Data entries
■ ■ ■ ■
-- ==== Sys2Proof/Machine/Flags.lean ====
section
/-!
DEFINITION. The flags of the process data: the status word 0x2031:02 (R48).
-/
namespace Sys2Proof.Machine

/-- R48: the clusters in state Running, one bit each. -/
def State.runningBits (s : State) : Nat :=
  (List.range 8).foldl (fun m k => setBit m k (s.rdN 0x2000 3 / 4 ^ k % 4 = 2)) 0

/-- R204: a paced transport is stopped at a peg: pacing states 3 to 6. -/
def State.atPeg (s : State) : Bool := decide (3 ≤ s.pacing ∧ s.pacing ≤ 6)

/-- R48: the status word. -/
def State.statusWord (s : State) : Nat :=
  s.dev.st.code * 2 ^ 13 + b2n s.dev.ready * 2 ^ 12 + b2n (!s.door.clamps.isEmpty) * 2 ^ 11 +
    b2n (s.rd 0x2000 0x10 ≠ 0) * 2 ^ 10 + b2n (s.rd 0x4210 0xA = 5) * 2 ^ 9 + b2n s.atPeg * 2 ^ 8 + s.runningBits

end Sys2Proof.Machine
end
■ ■ ■ ■
What is expected
Reproduce the line that contains "states 3 to 6. -/" and each line after it through the last line of the entries above, exactly; leave out all earlier lines.

Task response
/-- R204: a paced transport is stopped at a peg: pacing states 3 to 6. -/
def State.atPeg (s : State) : Bool := decide (3 ≤ s.pacing ∧ s.pacing ≤ 6)

/-- R48: the status word. -/
def State.statusWord (s : State) : Nat :=
  s.dev.st.code * 2 ^ 13 + b2n s.dev.ready * 2 ^ 12 + b2n (!s.door.clamps.isEmpty) * 2 ^ 11 +
    b2n (s.rd 0x2000 0x10 ≠ 0) * 2 ^ 10 + b2n (s.rd 0x4210 0xA = 5) * 2 ^ 9 + b2n s.atPeg * 2 ^ 8 + s.runningBits

end Sys2Proof.Machine
end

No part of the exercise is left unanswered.